И для Никиты времени у нее оставалось немного: дорога от села до поселка да ночи — длинные, темные зимой в избе и летние, звездные на сеновале. И, быть может, оттого, что виделись они урывками, что времени им всегда не хватало, они и не наскучили друг другу, и тянулись один к другому, и рады были, когда оставались вдвоем.
— В отпуск бы нам вместе, — как-то сказал Никита. — Так опять же не сходится. У тебя он летом, а у меня лето — самая страда.
— А ты не страдай, — шутила Вера, — успеем еще надоесть друг другу. Жизнь длинная. Мы с тобой сколько лет проживем?
— Тысячу.
— Ну, это слишком, а вот до ста современная наука обеспечит. Давай поначалу на пятьдесят лет задумаем, до золотой свадьбы, а потом повышенные обязательства возьмем.
Никита стискивал ее так, что она ойкала, и оба хохотали до слез.
— Вот уж как складно живут, вот уж как душа в душу, — говорили в деревне, глядя на счастливые лица молодоженов.
— Повезло тебе, — Денисовна, за все слезы, стало быть, за все боли.

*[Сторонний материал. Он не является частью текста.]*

-- ==== Sys2Proof/Machine/XWords.lean ====
section
/-! DEFINITION. The meanings of the X words (R234–R242). -/

namespace Sys2Proof.Machine
open Sys2Proof

/-- X starts a word: an XSTG that stopped among its entries is left behind by any other word. -/
def Mach.xStart (m : Mach) (c : CoreId) (word : Instr) : Mach :=
  match word with
  | .xstg .. => m
  | _ => m.modX c fun x => { x with stagings := x.stagings.filter (!·.issuing) }

/-- Run an X word that has no effect when it stops. -/
def State.xRun (s : State) (y : Sync) (word : Instr) (f : CoreId → Run Unit) : Out :=
  let c := s.mach.cur
  s.to ((s.mach.xStart c word).eWord c .X y word (orRestore (f c)))

/-- A word that issues one transfer of the record at rec × 32: its push is the transfer's (R235). -/
def xIssue (s : State) (y : Sync) (word : Instr) (ch : Fin 8) (rec : BitVec 17) (kind : XKind) : Out :=
  s.xRun { y with push := 0 } word fun c => do
    let l ← readRecord c .X rec
    let pc := (← getInst c).x.st.pc
    issue c (recordVal word .X) ch kind l (rec.toNat * 32) true { pc, push := peerOf .X y.push, stg := none }

/-- XCPY (R228–R235). -/
def execXcpy (y : Sync) (ch : Fin 8) (rec : BitVec 17) (s : State) : Out := xIssue s y (.xcpy y ch rec) ch rec .copy

/-- XFILL (R228–R235). -/
def execXfill (y : Sync) (ch : Fin 8) (rec : BitVec 17) (s : State) : Out := xIssue s y (.xfill y ch rec) ch rec .fill

/-- XGTH (R235, R236). -/
def execXgth (y : Sync) (ch : Fin 8) (rec : BitVec 17) (s : State) : Out := xIssue s y (.xgth y ch rec) ch rec .gather

/-- XSCT (R235, R236). -/
def execXsct (y : Sync) (ch : Fin 8) (rec : BitVec 17) (s : State) : Out := xIssue s y (.xsct y ch rec) ch rec .scatter

/-! ## XSTG (R238) -/

/-- TVAL of a rejected schedule entry: the offset in the entry and its index. -/
def entryVal (word : Instr) (k : Nat) (off : Nat) : Nat :=
  (if off = 60 then recordVal word .X 60 else recordVal word .X off) + k % 2 ^ 16 * 2 ^ 40

/-- Issue one schedule entry. -/
def issueEntry (c : CoreId) (word : Instr) (k num : Nat) (l : List Byte) : Run Unit := do
  let ch := recField l 1 1
  let kind := recField l 2 1
  let push := recField l 3 1
  let rej := entryVal word k
  match [(1, decide (ch < 8)), (2, kind == 2 || kind == 5), (3, decide (push < 4)), (4, (l.drop 4).take 28 |>.all (· == 0))].find?
      fun (f : Nat × Bool) => !f.2 with
  | some f => trap .illegal (rej f.1)
  | none => pure ()
  let pc := (← getInst c).x.st.pc
  issue c (fun o => rej (if o = 60 then 60 else o + 32)) (Fin.ofNat 8 ch) (if kind = 2 then .copy else .fill) (l.drop 32) 0 false
    { pc, push := peerOf .X (Fin.ofNat 4 push), stg := some num }

/-- Issue entries from the schedule position on while their stage is released. -/
def issueStage (c : CoreId) (word : Instr) (n num : Nat) : Nat → Run Unit
  | 0 => pure ()
  | fuel + 1 => do
    let i ← getInst c
    let k := i.x.pos
    if k < i.id.schedLen then
      let l := (← gRead c (.ch 0) ((i.id.sched.toNat + 64 * k) % 2 ^ 64) 64).1
      if recField l 0 1 ≤ n then
        issueEntry c word k num l
        setX c fun x => { x with pos := k + 1 }
        issueStage c word n num fuel

/-- XSTG (R238): its push is made when every transfer it issued has ended. Entries issued before a stop
stay issued, and the same word, tried again, goes on with them; another XSTG leaves them behind. -/
def execXstg (y : Sync) (stage : Byte) (s : State) : Out :=
  let word := Instr.xstg y stage
  let c := s.mach.cur
  s.to (s.mach.eWord c .X { y with push := 0 } word (do
    let i ← getInst c
    let push := peerOf .X y.push
    let num ← match i.x.stagings.find? fun g => g.issuing && g.pc == i.x.st.pc && g.push == push with
      | some g => pure g.num
      | none => do
        let num := i.x.nextStg
        setX c fun x => { x with
          nextStg := num + 1
          stagings := x.stagings.filter (!·.issuing) ++ [{ num, push, issuing := true, pc := i.x.st.pc : Staging }] }
        pure num
    let n := stage.toNat
    if (match i.x.stage with | some k => decide (k ≤ n) | none => true) then
      setX c fun x => { x with stage := some n }
      issueStage c word n num (i.id.schedLen - i.x.pos)
    setX c fun x => { x with stagings := x.stagings.map fun g => if g.num = num then { g with issuing := false } else g }
    setInst c fun i => ({ i with x := i.x.endStagings } : Inst).flushX))

/-! ## XWID (R237) -/

/-- Wait until TDONE has reached an id. -/
def awaitId (c : CoreId) (ch : Fin 8) (id : Nat) : Run Unit := do
  if ((← getInst c).x.tdone.get ch).toNat < id then waitFor (.retry 8 ch.val)

/-- XWID, form 0 (R237): the id is TISSUE as it stood when the word started. -/
def execXwid (y : Sync) (ch : Fin 8) (s : State) : Out :=
  let word := Instr.xwid y ch
  let c := s.mach.cur
  s.to ((s.mach.xStart c word).eWord c .X y word (do
    let x := (← getInst c).x
    let id := x.wid.getD (x.tissue.get ch).toNat
    setX c fun x => { x with wid := some id }
    awaitId c ch id
    setX c fun x => { x with wid := none }))

/-- XWID, form 1 (R237). -/
def execXwidRec (y : Sync) (ch : Fin 8) (rec : BitVec 17) (s : State) : Out :=
  let word := Instr.xwidRec y ch rec
  s.xRun y word fun c => do
    let l ← readRecord c .X rec
    let id := recField l 0 8
    let x := (← getInst c).x
    require (decide (id ≤ (x.tissue.get ch).toNat)) .illegal (recordVal word .X 0)
    require ((l.drop 8).all (· == 0)) .illegal (recordVal word .X 8)
    awaitId c ch id

/-! ## XCB (R240, R241) -/

/-- A buffer with a slot Filling or Held makes XCB wait. -/
def bufferIdle (c : CoreId) (cb : Fin 16) : Run Unit := do
  if ((← getInst c).x.cbs.get cb).slots.any fun s => s == .filling || s == .held then waitFor (.retry 5 cb.val)

/-- XCB CONFIG (R240, R241). -/
def execXcbConfig (y : Sync) (cb : Fin 16) (rec : BitVec 17) (s : State) : Out :=
  let word := Instr.xcbConfig y cb rec
  s.xRun y word fun c => do
    let l ← readRecord c .X rec
    let base := recField l 0 4
    let slot := recField l 4 4
    let n := recField l 8 4
    checkFields word .X [(0, decide (base < 2 ^ 22) && base % 64 == 0)
      , (4, decide (64 ≤ slot) && decide (slot ≤ 2 ^ 20) && slot % 64 == 0)
      , (8, decide (1 ≤ n) && decide (n ≤ 256)), (12, (l.drop 12).all (· == 0))]
    localBound c base (n * slot)
    bufferIdle c cb
    setInst c fun i => i.setCb cb fun _ =>
      { ready := true, base, slot, n, ph := 0, rh := 0, slots := List.replicate n .free }

/-- XCB RESET (R240, R241). -/
def execXcbReset (y : Sync) (cb : Fin 16) (s : State) : Out :=
  s.xRun y (.xcbReset y cb) fun c => do
    bufferIdle c cb
    setInst c fun i => i.setCb cb fun b => { b with ph := 0, rh := 0, slots := b.slots.map fun _ => .free }

/-! ## XNOP and XEND (R242) -/

/-- XNOP (R242). -/
def execXnop (y : Sync) (s : State) : Out := s.xRun y (.xnop y) fun _ => pure ()

/-- XEND (R242): it waits until every transfer has ended and every earlier push is made. -/
def execXend (y : Sync) (s : State) : Out :=
  ({ s with mach := s.mach.xStart s.mach.cur (.xend y) } : State).endRun .X y (.xend y) fun c => do
    let x := (← getInst c).x
    if !x.xfers.isEmpty || !x.pushes.isEmpty then waitFor (.retry 8 0)

end Sys2Proof.Machine
end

Оно и верно, оно и правильно, — повторял при каждой встрече старик Волобуев.
Марья Денисовна не разделяла восторга соседей, точнее, невесткой была довольна, а вот кое-чем — нет. И чем ближе время подходило к осени, тем больше она приглядывалась к Вере, тем больше хмурилась. Как-то не утерпела, сказала Никите:
— Что-то признаков никаких. Ребеночка-то не намечается?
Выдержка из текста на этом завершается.